Goal of the exercise: One part of the entries below is wanted: the lines from the one containing "theorem test_decode_esc : readsAll" through the one containing "theorem test_decode_unc : readsAll [.unc]". Write those out exactly and nothing else.

Records for the exercise:

-- ==== Sys2Proof/Tests/Slice0.lean ====
section
/-! SUPPORT. Own tests: the smoke test of the well-formedness checks, the decoding of every row of the spec's tables from words written
out from them, one-step tests with the results of spec 95_test_vectors.md, and for each statement with hypotheses a witness
that meets them.
-/
set_option Elab.async false

namespace Sys2Proof.Tests
open Sys2Proof.Machine

/-! ## Well-formedness: each check refuses an ill-formed term -/

theorem test_wf_refuses_long_stream (s : List Byte) (h : 4294967296 ≤ s.length) : (Instr.mmrInit s).wellFormed = false := by
  simp only [Instr.wellFormed, streamOperandOk, Nat.blt_eq, Bool.eq_false_iff, ne_eq]
  omega

theorem test_wf_refuses_bitmap_without_its_pixels :
    (Instr.jb2Cross 1 1 ⟨2, 2, [true]⟩ ⟨0, 0, 0, 0⟩).wellFormed = false := by decide

theorem test_wf_refuses_opcode_that_is_not_reserved :
    ((List.range 8).all fun n => !(Instr.reserved (BitVec.ofNat 8 (n + 1))).wellFormed) = true := by decide

theorem test_decode_refuses_bitmap_without_its_pixels :
    decode (.command ⟨0x05, .cross 1 1 ⟨2, 2, [true]⟩ ⟨0, 0, 0, 0⟩⟩) = .error (.operandRange 0x05) := by rfl

theorem test_decode_refuses_operands_of_another_type :
    decode (.command ⟨0x04, .value 3⟩) = .error (.operandType 0x04) := by rfl

theorem test_decode_refuses_unmatched_window : decode (.window [.white] 0x00ffffff) = .error .noMatch := by rfl

/-! ## Decoding: the words of spec/opcode_table.json (the code left-aligned in the 32-bit window) and the opcodes of
30_encoding.md R122 -/

/-- Every word of a list decodes, at the position of a codebook and with the bits after the code all 0 and all 1 (mask: the bits of the
code), to the instruction beside it. -/
def readsAll (books : List Book) (rows : List (BitVec 32 × BitVec 32 × Instr)) : Bool :=
  rows.all fun r => decide (decodeWindow books r.1 = some r.2.2) && decide (decodeWindow books (r.1 ||| ~~~r.2.1) = some r.2.2)

theorem test_decode_mode : readsAll [.mode, .esc]
    [(0x10000000, 0xf0000000, .p), (0x20000000, 0xe0000000, .h), (0x80000000, 0x80000000, .v0),
     (0x60000000, 0xe0000000, .vr1), (0x0c000000, 0xfc000000, .vr2), (0x06000000, 0xfe000000, .vr3),
     (0x40000000, 0xe0000000, .vl1), (0x08000000, 0xfc000000, .vl2), (0x04000000, 0xfe000000, .vl3)] = true := by decide +kernel

theorem test_decode_esc : readsAll [.mode, .esc]
    [(0x00100100, 0xffffff00, .eofb), (0x03c00000, 0xffc00000, .unc)] = true := by decide +kernel

theorem test_decode_unc : readsAll [.unc]
    [(0x80000000, 0x80000000, .u1), (0x40000000, 0xc0000000, .u01), (0x20000000, 0xe0000000, .u001),
     (0x10000000, 0xf0000000, .u0001), (0x08000000, 0xf8000000, .u00001), (0x04000000, 0xfc000000, .u00000),
     (0x02000000, 0xff000000, .ux .white), (0x03000000, 0xff000000, .ux .black)] = true := by decide +kernel

theorem test_decode_white_terminating_1 : readsAll [.white]
    [(0x35000000, 0xff000000, .wt0), (0x1c000000, 0xfc000000, .wt1), (0x70000000, 0xf0000000, .wt2),
     (0x80000000, 0xf0000000, .wt3), (0xb0000000, 0xf0000000, .wt4), (0xc0000000, 0xf0000000, .wt5),
     (0xe0000000, 0xf0000000, .wt6), (0xf0000000, 0xf0000000, .wt7), (0x98000000, 0xf8000000, .wt8),
     (0xa0000000, 0xf8000000, .wt9), (0x38000000, 0xf8000000, .wt10), (0x40000000, 0xf8000000, .wt11),
     (0x20000000, 0xfc000000, .wt12), (0x0c000000, 0xfc000000, .wt13), (0xd0000000, 0xfc000000, .wt14),
     (0xd4000000, 0xfc000000, .wt15), (0xa8000000, 0xfc000000, .wt16), (0xac000000, 0xfc000000, .wt17),
     (0x4e000000, 0xfe000000, .wt18), (0x18000000, 0xfe000000, .wt19), (0x10000000, 0xfe000000, .wt20),
     (0x2e000000, 0xfe000000, .wt21), (0x06000000, 0xfe000000, .wt22), (0x08000000, 0xfe000000, .wt23),
     (0x50000000, 0xfe000000, .wt24), (0x56000000, 0xfe000000, .wt25), (0x26000000, 0xfe000000, .wt26)] = true := by decide +kernel

theorem test_decode_white_terminating_2 : readsAll [.white]
    [(0x48000000, 0xfe000000, .wt27), (0x30000000, 0xfe000000, .wt28), (0x02000000, 0xff000000, .wt29),
     (0x03000000, 0xff000000, .wt30), (0x1a000000, 0xff000000, .wt31), (0x1b000000, 0xff000000, .wt32),
     (0x12000000, 0xff000000, .wt33), (0x13000000, 0xff000000, .wt34), (0x14000000, 0xff000000, .wt35),
     (0x15000000, 0xff000000, .wt36), (0x16000000, 0xff000000, .wt37), (0x17000000, 0xff000000, .wt38),
     (0x28000000, 0xff000000, .wt39), (0x29000000, 0xff000000, .wt40), (0x2a000000, 0xff000000, .wt41),
     (0x2b000000, 0xff000000, .wt42), (0x2c000000, 0xff000000, .wt43), (0x2d000000, 0xff000000, .wt44),
     (0x04000000, 0xff000000, .wt45), (0x05000000, 0xff000000, .wt46), (0x0a000000, 0xff000000, .wt47),
     (0x0b000000, 0xff000000, .wt48), (0x52000000, 0xff000000, .wt49), (0x53000000, 0xff000000, .wt50),
     (0x54000000, 0xff000000, .wt51), (0x55000000, 0xff000000, .wt52), (0x24000000, 0xff000000, .wt53)] = true := by decide +kernel

theorem test_decode_white_terminating_3 : readsAll [.white]
    [(0x25000000, 0xff000000, .wt54), (0x58000000, 0xff000000, .wt55), (0x59000000, 0xff000000, .wt56),
     (0x5a000000, 0xff000000, .wt57), (0x5b000000, 0xff000000, .wt58), (0x4a000000, 0xff000000, .wt59),
     (0x4b000000, 0xff000000, .wt60), (0x32000000, 0xff000000, .wt61), (0x33000000, 0xff000000, .wt62),
     (0x34000000, 0xff000000, .wt63)] = true := by decide +kernel

theorem test_decode_white_makeup_1 : readsAll [.white]
    [(0xd8000000, 0xf8000000, .wm64), (0x90000000, 0xf8000000, .wm128), (0x5c000000, 0xfc000000, .wm192),
     (0x6e000000, 0xfe000000, .wm256), (0x36000000, 0xff000000, .wm320), (0x37000000, 0xff000000, .wm384),
     (0x64000000, 0xff000000, .wm448), (0x65000000, 0xff000000, .wm512), (0x68000000, 0xff000000, .wm576),
     (0x67000000, 0xff000000, .wm640), (0x66000000, 0xff800000, .wm704), (0x66800000, 0xff800000, .wm768),
     (0x69000000, 0xff800000, .wm832), (0x69800000, 0xff800000, .wm896), (0x6a000000, 0xff800000, .wm960),
     (0x6a800000, 0xff800000, .wm1024), (0x6b000000, 0xff800000, .wm1088), (0x6b800000, 0xff800000, .wm1152),
     (0x6c000000, 0xff800000, .wm1216), (0x6c800000, 0xff800000, .wm1280), (0x6d000000, 0xff800000, .wm1344),
     (0x6d800000, 0xff800000, .wm1408), (0x4c000000, 0xff800000, .wm1472), (0x4c800000, 0xff800000, .wm1536),
     (0x4d000000, 0xff800000, .wm1600), (0x60000000, 0xfc000000, .wm1664), (0x4d800000, 0xff800000, .wm1728)] = true := by decide +kernel

theorem test_decode_white_makeup_2 : readsAll [.white]
    [(0x01000000, 0xffe00000, .wx1792), (0x01800000, 0xffe00000, .wx1856), (0x01a00000, 0xffe00000, .wx1920),
     (0x01200000, 0xfff00000, .wx1984), (0x01300000, 0xfff00000, .wx2048), (0x01400000, 0xfff00000, .wx2112),
     (0x01500000, 0xfff00000, .wx2176), (0x01600000, 0xfff00000, .wx2240), (0x01700000, 0xfff00000, .wx2304),
     (0x01c00000, 0xfff00000, .wx2368), (0x01d00000, 0xfff00000, .wx2432), (0x01e00000, 0xfff00000, .wx2496),
     (0x01f00000, 0xfff00000, .wx2560)] = true := by decide +kernel

theorem test_decode_black_terminating_1 : readsAll [.black]
    [(0x0dc00000, 0xffc00000, .bt0), (0x40000000, 0xe0000000, .bt1), (0xc0000000, 0xc0000000, .bt2),
     (0x80000000, 0xc0000000, .bt3), (0x60000000, 0xe0000000, .bt4), (0x30000000, 0xf0000000, .bt5),
     (0x20000000, 0xf0000000, .bt6), (0x18000000, 0xf8000000, .bt7), (0x14000000, 0xfc000000, .bt8),
     (0x10000000, 0xfc000000, .bt9), (0x08000000, 0xfe000000, .bt10), (0x0a000000, 0xfe000000, .bt11),
     (0x0e000000, 0xfe000000, .bt12), (0x04000000, 0xff000000, .bt13), (0x07000000, 0xff000000, .bt14),
     (0x0c000000, 0xff800000, .bt15), (0x05c00000, 0xffc00000, .bt16), (0x06000000, 0xffc00000, .bt17),
     (0x02000000, 0xffc00000, .bt18), (0x0ce00000, 0xffe00000, .bt19), (0x0d000000, 0xffe00000, .bt20),
     (0x0d800000, 0xffe00000, .bt21), (0x06e00000, 0xffe00000, .bt22), (0x05000000, 0xffe00000, .bt23),
     (0x02e00000, 0xffe00000, .bt24), (0x03000000, 0xffe00000, .bt25), (0x0ca00000, 0xfff00000, .bt26)] = true := by decide +kernel

theorem test_decode_black_terminating_2 : readsAll [.black]
    [(0x0cb00000, 0xfff00000, .bt27), (0x0cc00000, 0xfff00000, .bt28), (0x0cd00000, 0xfff00000, .bt29),
     (0x06800000, 0xfff00000, .bt30), (0x06900000, 0xfff00000, .bt31), (0x06a00000, 0xfff00000, .bt32),
     (0x06b00000, 0xfff00000, .bt33), (0x0d200000, 0xfff00000, .bt34), (0x0d300000, 0xfff00000, .bt35),
     (0x0d400000, 0xfff00000, .bt36), (0x0d500000, 0xfff00000, .bt37), (0x0d600000, 0xfff00000, .bt38),
     (0x0d700000, 0xfff00000, .bt39), (0x06c00000, 0xfff00000, .bt40), (0x06d00000, 0xfff00000, .bt41),
     (0x0da00000, 0xfff00000, .bt42), (0x0db00000, 0xfff00000, .bt43), (0x05400000, 0xfff00000, .bt44),
     (0x05500000, 0xfff00000, .bt45), (0x05600000, 0xfff00000, .bt46), (0x05700000, 0xfff00000, .bt47),
     (0x06400000, 0xfff00000, .bt48), (0x06500000, 0xfff00000, .bt49), (0x05200000, 0xfff00000, .bt50),
     (0x05300000, 0xfff00000, .bt51), (0x02400000, 0xfff00000, .bt52), (0x03700000, 0xfff00000, .bt53)] = true := by decide +kernel

theorem test_decode_black_terminating_3 : readsAll [.black]
    [(0x03800000, 0xfff00000, .bt54), (0x02700000, 0xfff00000, .bt55), (0x02800000, 0xfff00000, .bt56),
     (0x05800000, 0xfff00000, .bt57), (0x05900000, 0xfff00000, .bt58), (0x02b00000, 0xfff00000, .bt59),
     (0x02c00000, 0xfff00000, .bt60), (0x05a00000, 0xfff00000, .bt61), (0x06600000, 0xfff00000, .bt62),
     (0x06700000, 0xfff00000, .bt63)] = true := by decide +kernel

theorem test_decode_black_makeup_1 : readsAll [.black]
    [(0x03c00000, 0xffc00000, .bm64), (0x0c800000, 0xfff00000, .bm128), (0x0c900000, 0xfff00000, .bm192),
     (0x05b00000, 0xfff00000, .bm256), (0x03300000, 0xfff00000, .bm320), (0x03400000, 0xfff00000, .bm384),
     (0x03500000, 0xfff00000, .bm448), (0x03600000, 0xfff80000, .bm512), (0x03680000, 0xfff80000, .bm576),
     (0x02500000, 0xfff80000, .bm640), (0x02580000, 0xfff80000, .bm704), (0x02600000, 0xfff80000, .bm768),
     (0x02680000, 0xfff80000, .bm832), (0x03900000, 0xfff80000, .bm896), (0x03980000, 0xfff80000, .bm960),
     (0x03a00000, 0xfff80000, .bm1024), (0x03a80000, 0xfff80000, .bm1088), (0x03b00000, 0xfff80000, .bm1152),
     (0x03b80000, 0xfff80000, .bm1216), (0x02900000, 0xfff80000, .bm1280), (0x02980000, 0xfff80000, .bm1344),
     (0x02a00000, 0xfff80000, .bm1408), (0x02a80000, 0xfff80000, .bm1472), (0x02d00000, 0xfff80000, .bm1536),
     (0x02d80000, 0xfff80000, .bm1600), (0x03200000, 0xfff80000, .bm1664), (0x03280000, 0xfff80000, .bm1728)] = true := by decide +kernel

Finished exercise:
theorem test_decode_esc : readsAll [.mode, .esc]
    [(0x00100100, 0xffffff00, .eofb), (0x03c00000, 0xffc00000, .unc)] = true := by decide +kernel

theorem test_decode_unc : readsAll [.unc]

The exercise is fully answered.